Interim Justice Minister Mohammed al-Alagi told The Associated Press that Saif al-Islam was detained deep in Libya's desert Friday night by revolutionary forces from the mountain town of Zintan who had been tracking him for days.

Saif al-Islam was being held in Zintan but would be transported to Tripoli soon, according to al-Alagi.

A spokesman for the Zintan brigades, Bashir al-Tlayeb, who first announced the capture at a press conference in Tripoli, said the NTC, which took over governing the country after Qaddafi was ousted, would decide where Saif al-Islam would be tried.

"Saif al-Islam was caught with two aides who were trying to smuggle him into Niger," al-Tlayeb said, adding that he had no information about al-Senoussi's whereabouts.

The justice minister, however, said Saif al-Islam was captured closer to the Algerian border and the convoy's destination was not known.

The White House said it was aware of the reports but had no immediate comment.

The International Criminal Court had earlier said that it was in indirect negotiations with a son of the late Libyan leader Moammar Qaddafi about his possible surrender for trial.

ICC prosecutor Ocampo said jurisdiction should not be hard to determine.

"The rules are, primacy for the national authorities, depending on if they have a case," he said.

But he added that judges at the ICC would have to formally approve a transfer of venue, under international law.

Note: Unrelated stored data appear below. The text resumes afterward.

-- ==== Sys2Proof/Decode.lean ====
section
/-! DEFINITION. The decoder, total on 32-bit command words and rejecting by name, and after it the encoder, both
written from the formats and the opcode map of spec/30_encoding.md (R90 to R96); and the opcode table's fixed bits
(R94) as data. -/

namespace Sys2Proof

/-- `v[lo + len − 1 : lo]` of R9: the bit slice of `len` bits whose lowest bit is `lo`, read as an unsigned number. -/
def field (w : Word) (lo len : Nat) : Nat := w.toNat / 2 ^ lo % 2 ^ len

/-- Bits [31:24], the opcode of every format (R90). -/
def opcodeField (w : Word) : Nat := field w 24 8

/-- The register named by the 4-bit field at `lo` (R95: register fields are used as they stand). -/
def regField (w : Word) (lo : Nat) : Reg := ⟨w.toNat / 2 ^ lo % 16, Nat.mod_lt _ (by decide)⟩

/-- Format R's and I's destination, bits [23:20]. -/
def rdField (w : Word) : Reg := regField w 20
/-- Format R's first source, bits [19:16]. -/
def raField (w : Word) : Reg := regField w 16
/-- Format R's second source, bits [15:12]. -/
def rbField (w : Word) : Reg := regField w 12
/-- Format R's second destination, bits [11:8]. -/
def rcField (w : Word) : Reg := regField w 8
/-- Bits [7:0]: `imm8` of format R, `param1` of format D, zero-extended (R95). -/
def imm8Field (w : Word) : Nat := field w 0 8
/-- Bits [15:0]: `imm16` of format I. -/
def imm16Field (w : Word) : Nat := field w 0 16

/-- `sext_16` (R11): the 16-bit pattern read as two's complement. -/
def sext16 (n : Nat) : Int := if n < 32768 then (n : Int) else (n : Int) - 65536

/-- Why a word is illegal (R98). -/
inductive Illegal
  /-- The opcode is not in the table of R96. -/
  | unassignedOpcode
  /-- A must-be-zero field is non-zero (R94). -/
  | nonzeroField
  /-- DEC with method 3, which is reserved (R93). -/
  | reservedMethod
deriving DecidableEq, Repr

/-- What a command word spells: a command, or nothing, with the reason. -/
inductive Decoded
  | command (i : Instr)
  | illegal (why : Illegal)
deriving DecidableEq, Repr

/-- The command, if the must-be-zero fields of its row are zero (R94). -/
def ifZero (fieldsAreZero : Bool) (i : Instr) : Decoded :=
  if fieldsAreZero then .command i else .illegal .nonzeroField

/-- The command a 32-bit word spells (R96), or the reason why it spells none (R98). NNC, FOC and CASC decode here on
every hardware; where HAS_COMPRESS = 0 their meanings answer IllegalCommand (log 11). -/
def decode (w : Word) : Decoded :=
  match opcodeField w with
  | 0x00 => ifZero (field w 0 24 == 0) .nop
  | 0x01 => ifZero (field w 16 4 == 0) (.li (rdField w) (sext16 (imm16Field w)))
  | 0x02 => ifZero (field w 16 4 == 0) (.lih (rdField w) (imm16Field w))
  | 0x03 => ifZero (field w 0 16 == 0) (.mov (rdField w) (raField w))
  | 0x04 => ifZero (field w 8 12 == 0) (.csrr (rdField w) (imm8Field w))
  | 0x05 => ifZero (field w 20 4 == 0 && field w 8 8 == 0) (.csrw (imm8Field w) (raField w))
  | 0x06 => ifZero (field w 0 24 == 0) .openSession
  | 0x07 => ifZero (field w 0 24 == 0) .closeSession
  | 0x10 =>
    match field w 18 2 with
    | 0 => ifZero (field w 8 10 == 0) (.decUint (rdField w) (imm8Field w))
    | 1 => ifZero (field w 8 10 == 0) (.decRice (rdField w) (imm8Field w))
    | 2 => ifZero (field w 8 10 == 0) (.decXbits (rdField w) (imm8Field w))
    | _ => .illegal .reservedMethod
  | 0x11 => ifZero (field w 0 24 == 0) .align
  | 0x12 => ifZero (field w 0 24 == 0) .fill
  | 0x13 => ifZero (field w 20 4 == 0 && field w 0 12 == 0) (.fillr (raField w) (rbField w))
  | 0x14 => ifZero (field w 20 4 == 0 && field w 0 12 == 0) (.seek (raField w) (rbField w))
  | 0x15 => ifZero (field w 0 16 == 0) (.zz (rdField w) (raField w))
  | 0x20 => ifZero (field w 8 8 == 0) (.nnd (rdField w) (raField w) (imm8Field w))
  | 0x21 => ifZero (field w 8 8 == 0) (.nnc (rdField w) (raField w) (imm8Field w))
  | 0x22 => ifZero (field w 8 8 == 0) (.fod (rdField w) (raField w) (imm8Field w))
  | 0x23 => ifZero (field w 8 8 == 0) (.foc (rdField w) (raField w) (imm8Field w))
  | 0x24 => ifZero (field w 8 8 == 0) (.casd (rdField w) (raField w) (imm8Field w))
  | 0x25 => ifZero (field w 8 8 == 0) (.casc (rdField w) (raField w) (imm8Field w))
  | 0x26 => ifZero (field w 8 16 == 0) (.flushf (imm8Field w))
  | 0x27 => ifZero (field w 0 24 == 0) .flusha
  | 0x28 => ifZero (field w 0 16 == 0) (.sat16 (rdField w) (raField w))
  | 0x30 => ifZero (field w 0 8 == 0) (.ms2lr (rdField w) (rcField w) (raField w) (rbField w))
  | 0x31 => ifZero (field w 0 16 == 0) (.mono (rdField w) (raField w))
  | 0x32 => ifZero (field w 20 4 == 0 && field w 0 12 == 0) (.emit (raField w) (rbField w))
  | 0x33 => ifZero (field w 0 24 == 0) .sil
  | 0x38 => ifZero (field w 0 24 == 0) .crcs
  | 0x39 => ifZero (field w 0 20 == 0) (.crce (rdField w))
  | _ => .illegal .unassignedOpcode

/-- Format R (R91): `op ‖ rd ‖ ra ‖ rb ‖ rc ‖ imm8`. -/
def encodeR (op : Nat) (rd ra rb rc : Reg) (imm8 : Nat) : Word :=
  BitVec.ofNat 32 (op * 2 ^ 24 + rd.val * 2 ^ 20 + ra.val * 2 ^ 16 + rb.val * 2 ^ 12 + rc.val * 2 ^ 8 + imm8 % 256)

/-- Format I (R92): `op ‖ rd ‖ 0000 ‖ imm16`. -/
def encodeI (op : Nat) (rd : Reg) (imm16 : Nat) : Word :=
  BitVec.ofNat 32 (op * 2 ^ 24 + rd.val * 2 ^ 20 + imm16 % 65536)

/-- Format D (R93): `0x10 ‖ rd ‖ method ‖ 00 ‖ 00000000 ‖ param1`. -/
def encodeD (rd : Reg) (method param1 : Nat) : Word :=
  BitVec.ofNat 32 (0x10 * 2 ^ 24 + rd.val * 2 ^ 20 + method * 2 ^ 18 + param1 % 256)

/-- The word of a well-formed command (R91 to R96). A number that does not fit its field is cut to it. -/
def encode : Instr → Word
  | .nop => encodeR 0x00 0 0 0 0 0
  | .li rd imm => encodeI 0x01 rd (imm % 65536).toNat
  | .lih rd imm => encodeI 0x02 rd imm
  | .mov rd ra => encodeR 0x03 rd ra 0 0 0
  | .csrr rd csr => encodeR 0x04 rd 0 0 0 csr
  | .csrw csr ra => encodeR 0x05 0 ra 0 0 csr
  | .openSession => encodeR 0x06 0 0 0 0 0
  | .closeSession => encodeR 0x07 0 0 0 0 0
  | .decUint rd n => encodeD rd 0 n
  | .decRice rd slot => encodeD rd 1 slot
  | .decXbits rd n => encodeD rd 2 n
  | .align => encodeR 0x11 0 0 0 0 0
  | .fill => encodeR 0x12 0 0 0 0 0
  | .fillr ra rb => encodeR 0x13 0 ra rb 0 0
  | .seek ra rb => encodeR 0x14 0 ra rb 0 0
  | .zz rd ra => encodeR 0x15 rd ra 0 0 0
  | .nnd rd ra f => encodeR 0x20 rd ra 0 0 f
  | .nnc rd ra f => encodeR 0x21 rd ra 0 0 f
  | .fod rd ra f => encodeR 0x22 rd ra 0 0 f
  | .foc rd ra f => encodeR 0x23 rd ra 0 0 f
  | .casd rd ra ch => encodeR 0x24 rd ra 0 0 ch
  | .casc rd ra ch => encodeR 0x25 rd ra 0 0 ch
  | .flushf f => encodeR 0x26 0 0 0 0 f
  | .flusha => encodeR 0x27 0 0 0 0 0
  | .sat16 rd ra => encodeR 0x28 rd ra 0 0 0
  | .ms2lr rd rc ra rb => encodeR 0x30 rd ra rb rc 0
  | .mono rd ra => encodeR 0x31 rd ra 0 0 0
  | .emit ra rb => encodeR 0x32 0 ra rb 0 0
  | .sil => encodeR 0x33 0 0 0 0 0
  | .crcs => encodeR 0x38 0 0 0 0 0
  | .crce rd => encodeR 0x39 rd 0 0 0 0

/-- The opcode and, for DEC, the method of a command (R93, R96). -/
def Instr.opcode : Instr → Nat
  | .nop => 0x00
  | .li _ _ => 0x01
  | .lih _ _ => 0x02
  | .mov _ _ => 0x03
  | .csrr _ _ => 0x04
  | .csrw _ _ => 0x05
  | .openSession => 0x06
  | .closeSession => 0x07
  | .decUint _ _ => 0x10
  | .decRice _ _ => 0x10
  | .decXbits _ _ => 0x10
  | .align => 0x11
  | .fill => 0x12
  | .fillr _ _ => 0x13
  | .seek _ _ => 0x14
  | .zz _ _ => 0x15
  | .nnd _ _ _ => 0x20
  | .nnc _ _ _ => 0x21
  | .fod _ _ _ => 0x22
  | .foc _ _ _ => 0x23
  | .casd _ _ _ => 0x24
  | .casc _ _ _ => 0x25
  | .flushf _ => 0x26
  | .flusha => 0x27
  | .sat16 _ _ => 0x28
  | .ms2lr _ _ _ _ => 0x30
  | .mono _ _ => 0x31
  | .emit _ _ => 0x32
  | .sil => 0x33
  | .crcs => 0x38
  | .crce _ => 0x39

/-- One row of spec/opcode_table.json (R94): a word `w` spells the row's command exactly when `w & mask = bits`. -/
structure OpcodeRow where
  bits : Word
  mask : Word
deriving DecidableEq, Repr

/-- The row of spec/opcode_table.json that a command belongs to. -/
def Instr.row : Instr → OpcodeRow
  | .nop => ⟨0x00000000#32, 0xFFFFFFFF#32⟩
  | .li _ _ => ⟨0x01000000#32, 0xFF0F0000#32⟩
  | .lih _ _ => ⟨0x02000000#32, 0xFF0F0000#32⟩
  | .mov _ _ => ⟨0x03000000#32, 0xFF00FFFF#32⟩
  | .csrr _ _ => ⟨0x04000000#32, 0xFF0FFF00#32⟩
  | .csrw _ _ => ⟨0x05000000#32, 0xFFF0FF00#32⟩
  | .openSession => ⟨0x06000000#32, 0xFFFFFFFF#32⟩
  | .closeSession => ⟨0x07000000#32, 0xFFFFFFFF#32⟩
  | .decUint _ _ => ⟨0x10000000#32, 0xFF0FFF00#32⟩
  | .decRice _ _ => ⟨0x10040000#32, 0xFF0FFF00#32⟩
  | .decXbits _ _ => ⟨0x10080000#32, 0xFF0FFF00#32⟩
  | .align => ⟨0x11000000#32, 0xFFFFFFFF#32⟩
  | .fill => ⟨0x12000000#32, 0xFFFFFFFF#32⟩
  | .fillr _ _ => ⟨0x13000000#32, 0xFFF00FFF#32⟩
  | .seek _ _ => ⟨0x14000000#32, 0xFFF00FFF#32⟩
  | .zz _ _ => ⟨0x15000000#32, 0xFF00FFFF#32⟩
  | .nnd _ _ _ => ⟨0x20000000#32, 0xFF00FF00#32⟩
  | .nnc _ _ _ => ⟨0x21000000#32, 0xFF00FF00#32⟩
  | .fod _ _ _ => ⟨0x22000000#32, 0xFF00FF00#32⟩
  | .foc _ _ _ => ⟨0x23000000#32, 0xFF00FF00#32⟩
  | .casd _ _ _ => ⟨0x24000000#32, 0xFF00FF00#32⟩
  | .casc _ _ _ => ⟨0x25000000#32, 0xFF00FF00#32⟩
  | .flushf _ => ⟨0x26000000#32, 0xFFFFFF00#32⟩
  | .flusha => ⟨0x27000000#32, 0xFFFFFFFF#32⟩
  | .sat16 _ _ => ⟨0x28000000#32, 0xFF00FFFF#32⟩
  | .ms2lr _ _ _ _ => ⟨0x30000000#32, 0xFF0000FF#32⟩
  | .mono _ _ => ⟨0x31000000#32, 0xFF00FFFF#32⟩
  | .emit _ _ => ⟨0x32000000#32, 0xFFF00FFF#32⟩
  | .sil => ⟨0x33000000#32, 0xFFFFFFFF#32⟩
  | .crcs => ⟨0x38000000#32, 0xFFFFFFFF#32⟩
  | .crce _ => ⟨0x39000000#32, 0xFF0FFFFF#32⟩

/-- The 31 rows of spec/opcode_table.json, in the table's order. -/
def opcodeTable : List OpcodeRow :=
  [Instr.nop.row, (Instr.li 0 0).row, (Instr.lih 0 0).row, (Instr.mov 0 0).row, (Instr.csrr 0 0).row,
    (Instr.csrw 0 0).row, Instr.openSession.row, Instr.closeSession.row] ++
  [(Instr.decUint 0 0).row, (Instr.decRice 0 0).row, (Instr.decXbits 0 0).row, Instr.align.row, Instr.fill.row,
    (Instr.fillr 0 0).row, (Instr.seek 0 0).row, (Instr.zz 0 0).row] ++
  [(Instr.nnd 0 0 0).row, (Instr.nnc 0 0 0).row, (Instr.fod 0 0 0).row, (Instr.foc 0 0 0).row,
    (Instr.casd 0 0 0).row, (Instr.casc 0 0 0).row, (Instr.flushf 0).row, Instr.flusha.row, (Instr.sat16 0 0).row] ++
  [(Instr.ms2lr 0 0 0 0).row, (Instr.mono 0 0).row, (Instr.emit 0 0).row, Instr.sil.row, Instr.crcs.row,
    (Instr.crce 0).row]

/-- Bits 1 of `a.mask &&& b.mask` where the two rows' fixed values differ: no word matches both rows (R94). -/
abbrev OpcodeRow.disjoint (a b : OpcodeRow) : Prop := (a.bits ^^^ b.bits) &&& a.mask &&& b.mask ≠ 0

/-- The command the decoder reads from the word whose bits are `w`, numbered as spec/opcode_table.json numbers them.
Every row has 32 bits; bits of `w` above `nbits` are taken as 0. -/
def decodeTableWord (nbits w : Nat) : Option Instr :=
  match decode (BitVec.ofNat 32 (w % 2 ^ nbits)) with
  | .command i => some i
  | .illegal _ => none

end Sys2Proof
end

Libya's Information Minister Mahmoud Shammam said the NTC had not taken an official position yet, but in his personal view, Saif al-Islam "is an outlaw and should be tried in front of the Libyan Court, by Libyan people and by Libyan justice."

The international community said the treatment of Saif al-Islam would be an important test for the role of rule of law in post-Qaddafi and key to reconciliation efforts, regardless of where he is tried.

"The Libyan authorities should now ensure that Saif al-Islam is brought to justice in accordance with the principles of due process and in full cooperation with the International Criminal Court," the European Union said in a statement.